-- ==== Sys2Proof/Machine/Doffing.lean ====
section
/-! DEFINITION. The Frame Sequencer: frame states (R80), the doff slots (R85 to R87), draining, stopping and doffing
(R88 to R92), the restart grace and doff completion (R93 to R95), stops and drive reports (R97 to R101). -/

namespace Sys2Proof.Machine

def FrameState.code : FrameState → Nat
  | .out => 1
  | .halted => 2
  | .restarting => 3
  | .building => 4
  | .nearing => 5
  | .called => 6
  | .draining => 7
  | .stopping => 8
  | .doffing => 9

def CallCause.code : CallCause → Nat
  | .compare => 1
  | .doffNow => 2
  | .owed => 3
  | .plan => 4

def HaltCause.code : HaltCause → Nat
  | .order => 1
  | .driveFault => 2
  | .driveStopped => 3
  | .stopTimeout => 4
  | .doffTimeout => 5
  | .census => 6
  | .noDrive => 7
  | .plan => 8

/-! ### Changes of state -/

/-- The frame's stop time is brought into the open page and the mark taken away (R134). -/
def State.closeStop (f : Nat) (s : State) : State :=
  match (s.roller f).stopMark with
  | some m =>
    (s.count f fun x => { x with stopDs := addTo top32 x.stopDs (s.since m) }).setRoller f
      { s.roller f with stopMark := none }
  | none => s

/-- The stop mark of a stopped frame is set while a page is open (R134). -/
def State.openStop (f : Nat) (s : State) : State :=
  match s.output.page with
  | some _ => s.setRoller f { s.roller f with stopMark := some s.clock }
  | none => s

/-- The piecers of a frame's sides run to the frame end no longer (R69). -/
def State.leaveFrameEnds (f : Nat) (s : State) : State :=
  s.each (frameSides f) fun d t =>
    match (t.side d).piecer with
    | some p => t.setPiecer p { t.piecer p with atFrameEnd := false }
    | none => t

/-- A frame enters a state: its stop time (R134), its delivery rate (R107), the frame ends (R69) and the arbiter (R66)
follow the groups of states it leaves and enters. -/
def State.enterState (f : Nat) (st : FrameState) (s : State) : State :=
  let old := (s.frame f).state
  let s := s.setFrame f { s.frame f with state := st }
  let s :=
    if old.runs && st.stopped then
      (s.openStop f).setFeed f { s.feed f with rate := 0 }
    else if old.stopped && st.runs then s.closeStop f
    else s
  if old.piecing != st.piecing then
    (if st.piecing then s.leaveFrameEnds f else s).oweArbiter
  else s

/-- Hand a drive its command (R190). -/
def State.handDrive (f : Nat) (c : Cmd) (s : State) : State := s.hand f c

/-! ### Doff slots -/

/-- The frames of the group. -/
def allFrames : List Nat := [1, 2, 3, 4, 5, 6, 7, 8]

/-- The frames that hold a doff slot (R85). -/
def State.slotHolders (s : State) : List Nat := allFrames.filter fun f => (s.frame f).slot.isSome

/-- The lowest-numbered free slot under the slots in force, while fewer frames hold slots than that (R86, R160). -/
def State.freeSlot (s : State) : Option Nat :=
  if s.slotHolders.length < s.settings.doffSlots then
    (oneTo s.settings.doffSlots).find? fun k => allFrames.all fun f => (s.frame f).slot != some k
  else none

/-- A CALLED frame's stamp as a plain number. -/
def State.callStampOf (s : State) (f : Nat) : Nat :=
  match (s.frame f).callStamp with
  | some w => w.toNat
  | none => 0

/-- The frame of lowest stamp, ties going to the lowest number (R86). -/
def State.earliestCalled (s : State) : List Nat → Option Nat
  | [] => none
  | f :: r =>
    match s.earliestCalled r with
    | none => some f
    | some g => if s.callStampOf g < s.callStampOf f then some g else some f

/-- The CALLED frame first in the call order (R86). -/
def State.nextCalled (s : State) : Option Nat :=
  s.earliestCalled (allFrames.filter fun f => (s.frame f).state == .called)

/-- A frame is granted a slot and enters DRAINING (R88). Its draining is tested before the event ends (R89). -/
def State.grantSlot (f k : Nat) (s : State) : State :=
  let x := s.frame f
  let waited := match x.callStamp with
    | some w => s.since w
    | none => 0
  let s := s.setFrame f { x with slot := some k, callStamp := none, callCause := none, drainBuild := x.buildM }
  let s := s.enterState f .draining
  let s := s.journal .doffGranted f 0 [w32 k, w32 x.buildM, w32 waited]
  s.abandonDrain f

/-- Grants, again and again (R86). -/
def grantN : Nat → State → State
  | 0, s => s
  | n + 1, s =>
    match s.freeSlot, s.nextCalled with
    | some k, some f => grantN n (s.grantSlot f k)
    | _, _ => s

/-- The doff slot arbiter (R86): there are two slots. -/
def State.doffArbiter (s : State) : State := if s.working then grantN 2 s else s

/-- A frame becomes CALLED (R82). -/
def State.callFrame (f : Nat) (c : CallCause) (s : State) : State :=
  let s := s.enterState f .called
  let s := s.setFrame f { s.frame f with callStamp := some s.clock, callCause := some c }
  (s.journal .doffCalled f 0 [w32 c.code, w32 (s.frame f).buildM]).doffArbiter

/-- A frame releases its slot, and the arbiter is evaluated (R87). -/
def State.releaseSlot (f : Nat) (s : State) : State :=
  if (s.frame f).slot.isSome then (s.setFrame f { s.frame f with slot := none }).doffArbiter else s

/-! ### Doff completion and the restart grace -/

/-- A frame's doff is completed (R95): build reloaded, slot released, doff counted and journalled, a DOFF_NOW DONE with
completion DOFFED, coded 1, the model's choice (log entry 64). The build that DOFF_DONE carries is build_m, the model's
choice (log entry 46). -/
def State.completeDoff (f : Nat) (s : State) : State :=
  let x := s.frame f
  let s := s.setRoller f { s.roller f with build := 0 }
  let s := s.setFrame f { x with buildM := 0 }
  let s := s.releaseSlot f
  let s := s.count f fun y => { y with doffs := addTo top32 y.doffs 1 }
  let s := s.journal .doffDone f 0 [w32 (x.slot.getD 0), w32 x.buildM, x.doneStamp]
  s.finishBook (orderOn .doffNow f) none [1#32, x.doneStamp, w32 x.drainBuild]

/-- The grace-end claim on one spindle (R13). That slip is cleared on a CHECKING spindle too is the model's choice (R13 and
R20; log entry 39). -/
def State.graceSpindle (f n : Nat) (afterDoff : Bool) (s : State) : State :=
  let x := s.spindle f n
  let y := if afterDoff then { x with slip := false } else x
  match x.state with
  | .running => s.setSpindle f n (y.to .settling)
  | .proving => (s.setSpindle f n { y.to .settling with attempts := 0 }).pieced f n
  | .absent | .settling | .down | .piecing | .starved | .cutOut | .checking => s.setSpindle f n y

/-- Put a frame in the state that a build in mm calls for: CALLED, NEARING or BUILDING (R81). -/
def State.placeAt (f build : Nat) (c : CallCause) (s : State) : State :=
  let r := s.roller f
  if r.doffValue ≤ build then s.callFrame f c
  else s.enterState f (if r.nearingValue ≤ build then .nearing else .building)

/-- A frame's build_m in mm: the build that the Frame Sequencer has seen (R80, R81). -/
def Frame.buildMm (x : Frame) : Nat := 1000 * x.buildM

/-- Put a frame in the state its build_m calls for (R84, R94, R102). -/
def State.placeByBuild (f : Nat) (c : CallCause) (s : State) : State := s.placeAt f (s.frame f).buildMm c

/-- The state that a grace end enters (R94, step 3). -/
def State.graceState (s : State) (f : Nat) : FrameState :=
  let r := s.roller f
  let build := (s.frame f).buildMm
  if (s.frame f).doffOwed || decide (r.doffValue ≤ build) then .called
  else if r.nearingValue ≤ build then .nearing else .building

/-- The end of a restart grace (R94). -/
def State.graceEnd (f : Nat) (s : State) : State :=
  let finish := (s.frame f).doffFinish
  let s := if finish = .pending then s.completeDoff f else s
  let s := s.each (s.spindlesOfFrame f) fun n t => t.graceSpindle f n (decide (finish ≠ .none))
  let s := s.setFrame f { s.frame f with doffFinish := .none, grace := none }
  let next := s.graceState f
  let s := if (s.frame f).doffOwed then s.callFrame f .owed else s.placeByBuild f .compare
  let s := s.finishBook (orderOn .frameStart f) none [w32 next.code]
  if finish = .none then s.journal .frameRun f 0 [w32 next.code] else s

/-- The Frame Sequencer takes a sweep-end notice (R81, R93). -/
def State.notice (f : Nat) (s : State) : State :=
  let r := s.roller f
  let s := s.setFrame f { s.frame f with buildM := r.build / 1000 }
  match (s.frame f).state with
  | .building => if r.nearingValue ≤ r.build || r.doffValue ≤ r.build then s.placeAt f r.build .compare else s
  | .nearing => if r.doffValue ≤ r.build then s.callFrame f .compare else s
  | .restarting =>
    match (s.frame f).grace with
    | some g =>
      let s := s.setFrame f { s.frame f with grace := some (g - 1) }
      if g ≤ 1 then s.graceEnd f else s
    | none => s
  | .out | .halted | .called | .draining | .stopping | .doffing => s

/-! ### Stopping, doffing and stops -/

/-- Draining ends when no attempt on the frame remains (R89, R90). -/
def State.drainTest (f : Nat) (s : State) : State :=
  if (s.frame f).state = .draining ∧ s.attemptsOn f = [] then
    let s := s.enterState f .stopping
    (s.setFrame f { s.frame f with stopTimer := Timer.load (1000 * s.settings.stopTimeout) }).handDrive f .stopAtDoff
  else s

/-- What FRAME_HALT carries, and its attention (R92, R97): ALARM and JOURNAL. A drive's fault raises no UNIT beside them, though
R167's table could be read so: read by inference from R97 and R98 (log entry 59). -/
def State.haltReport (f : Nat) (c : HaltCause) (left : FrameState) (s : State) : State :=
  (s.journal .frameHalt f 0 [w32 c.code, w32 left.code, flagWord (s.frame f).doffOwed]).alarm f

/-- A stop of a frame, ordered or not (R97, R98); the arbiter is evaluated at every stop. That an unordered stop too completes
a doff in its restart grace, and with it the DOFF_NOW (R95), is the model's choice (log entry 45). -/
def State.stopFrame (f : Nat) (c : HaltCause) (s : State) : State :=
  let left := (s.frame f).state
  let owed := match left with
    | .called | .draining | .stopping | .doffing => true
    | .out | .halted | .restarting | .building | .nearing => false
  let s := (s.withdrawDrive f).handDrive f .stop
  let s := s.abandonAll f
  let s := s.setFrame f { s.frame f with doffOwed := (s.frame f).doffOwed || owed }
  let s :=
    if (s.frame f).doffFinish = .pending then
      let s := s.completeDoff f
      s.setFrame f { s.frame f with doffFinish := .made }
    else s.releaseSlot f
  let s := s.setFrame f { s.frame f with
    stopTimer := Timer.off, doffTimer := Timer.off, callStamp := none, callCause := none, grace := none
    haltCause := some c }
  let s := (s.enterState f .halted).oweArbiter
  let s := s.haltReport f c left
  s.finishBook (orderOn .frameStart f) none [Config.openCode .stopped]

/-- The stop timer or the doff timer of a frame expires: the doff has failed (R92). DOFF_FAULT carries the phase by its code
as a frame state, the model's choice (log entry 67). -/
def State.doffFails (f : Nat) (c : HaltCause) (s : State) : State :=
  let x := s.frame f
  let s := (s.withdrawDrive f).handDrive f .stop
  let s := s.setFrame f { s.frame f with
    haltCause := some c, doffOwed := true, stopTimer := Timer.off, doffTimer := Timer.off }
  let s := s.enterState f .halted
  let s := s.releaseSlot f
  let s := s.journal .doffFault f 0 [w32 (x.slot.getD 0), w32 x.state.code]
  s.haltReport f c x.state

/-- Start a frame's restart (R91, R100): RUN handed, RESTARTING with the grace loaded. -/
def State.restart (f : Nat) (s : State) : State :=
  let s := s.enterState f .restarting
  (s.setFrame f { s.frame f with
    grace := some (s.frameSettings f).grace, haltCause := none, doffTimer := Timer.off }).handDrive f .run

/-- AT_DOFF_POSITION by the frame's state (R90, R99). -/
def State.takeAtDoff (f : Nat) (s : State) : State :=
  if (s.frame f).state = .stopping then
    let s := s.enterState f .doffing
    (s.setFrame f { s.frame f with
      stopTimer := Timer.off, doffTimer := Timer.load (1000 * s.settings.doffTimeout) }).handDrive f .doff
  else s

/-- DOFF_DONE by the frame's state (R91, R99). -/
def State.takeDoffDone (f : Nat) (s : State) : State :=
  let x := s.frame f
  if x.state = .doffing then
    let s := s.restart f
    s.setFrame f { s.frame f with doffFinish := .pending, doffOwed := false, doneStamp := s.clock }
  else if x.state = .halted ∧ x.haltCause = some .doffTimeout ∧ x.doffOwed = true then
    let s := s.setFrame f { x with doffOwed := false, doneStamp := s.clock }
    let s := s.completeDoff f
    s.setFrame f { s.frame f with doffFinish := .made }
  else s

/-- DRIVE_FAULT, or STATE with fault, by the frame's state (R98, R99). -/
def State.takeDriveFault (f : Nat) (s : State) : State :=
  match (s.frame f).state with
  | .out | .halted => s
  | .restarting | .building | .nearing | .called | .draining | .stopping | .doffing => s.stopFrame f .driveFault

/-- STATE by the frame's state (R99). -/
def State.takeDriveState (f : Nat) (d : DriveState) (s : State) : State :=
  match d with
  | .running => if (s.frame f).state = .halted then s.handDrive f .stop else s
  | .stopped | .atDoff | .doffing => if (s.frame f).state.runs then s.stopFrame f .driveStopped else s
  | .fault => s.takeDriveFault f

/-- What a returning drive is handed (R101). -/
def State.driveBack (f : Nat) (s : State) : State :=
  let s := match (s.frame f).state with
    | .out => s
    | .halted => s.handDrive f .stop |>.handDrive f .status
    | .restarting | .building | .nearing | .called | .draining => s.handDrive f .run |>.handDrive f .status
    | .stopping => s.handDrive f .stopAtDoff |>.handDrive f .status
    | .doffing => s.handDrive f .doff |>.handDrive f .status
  s.setFrame f { s.frame f with unit := false }

/-- A lost drive's frame keeps its state; its UNIT bit is set (R101). -/
def State.driveLost (f : Nat) (s : State) : State := s.setFrame f { s.frame f with unit := true }

end Sys2Proof.Machine
end

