-- ==== Sys2Proof/Machine/Settle.lean ====
section
/-! DEFINITION. What an event brings about before it ends (log entry 5): losses told to their owners (R192), relisting
(R39), draining (R89), choices (R43), the arbiters (R66, R69), the dispatcher and the refill (R111, R113). -/

namespace Sys2Proof.Machine

/-- The owner of a lost unit is told (R77, R101, R122, R192). -/
def State.tellLoss (a : Nat) (s : State) : State :=
  match unitKind a with
  | .drive => s.driveLost a
  | .piecer => if (s.piecer (unitNumber a)).losable then s.piecerLost (unitNumber a) true else s
  | .carrier => s.carrierLost (unitNumber a)

/-- Tell every loss of the event (R192), in the order in which they were found, the model's choice (log entry 73). -/
def State.tellLosses (s : State) : State :=
  { s with work.lost := [] }.each s.work.lost State.tellLoss

/-- Relist every side that lost entries in the event (R39). -/
def State.relistOwed (s : State) : State :=
  { s with work.relist := [] }.each s.work.relist State.relist

/-- The piecer arbiter, when the event calls for it and the part evaluates it (R66), then the frame ends (R69). -/
def State.arbiterOwed (s : State) : State :=
  let owed := s.work.arbiter
  let s := { s with work.arbiter := false }
  if s.working then (if owed then s.arbitrate else s).each allPiecers State.frameEnd else s

/-- The refill of the change queue, when the event has taken entries from it (R111). -/
def State.refillOwed (s : State) : State :=
  if s.work.refill then { s with work.refill := false }.refill else s

/-- One round: each rule whose condition holds is applied once, to the frames, sides or piecers it concerns in ascending
number, the model's choice where the rule gives no order (log entry 73). -/
def State.settleRound (s : State) : State :=
  let s := s.tellLosses.relistOwed
  let s := s.each allFrames State.drainTest
  let s := s.recountAll.chooseAll.recountAll.arbiterOwed
  s.dispatch.refillOwed.dispatch

/-- Rounds while work is owed; the number bounds them. -/
def settleN : Nat → State → State
  | 0, s => s
  | n + 1, s =>
    let t := s.settleRound
    if t.work = Work.done then t else settleN n t

/-- The rounds of one event. -/
def settleRounds : Nat := 32

/-- Everything an event brings about; nothing in HALTED, where the records stand (R62, R103, R126). -/
def State.settle (s : State) : State :=
  if s.regs.part = .halted then { s with work := Work.done } else settleN settleRounds s

end Sys2Proof.Machine
end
--- --- ---
- Assigned task -
From the entries, report every line in which the string "running" occurs.

- Solution for this problem -
  | .running => s.setSpindle f n (y.to .settling)
  | .running => if (s.frame f).state = .halted then s.handDrive f .stop else s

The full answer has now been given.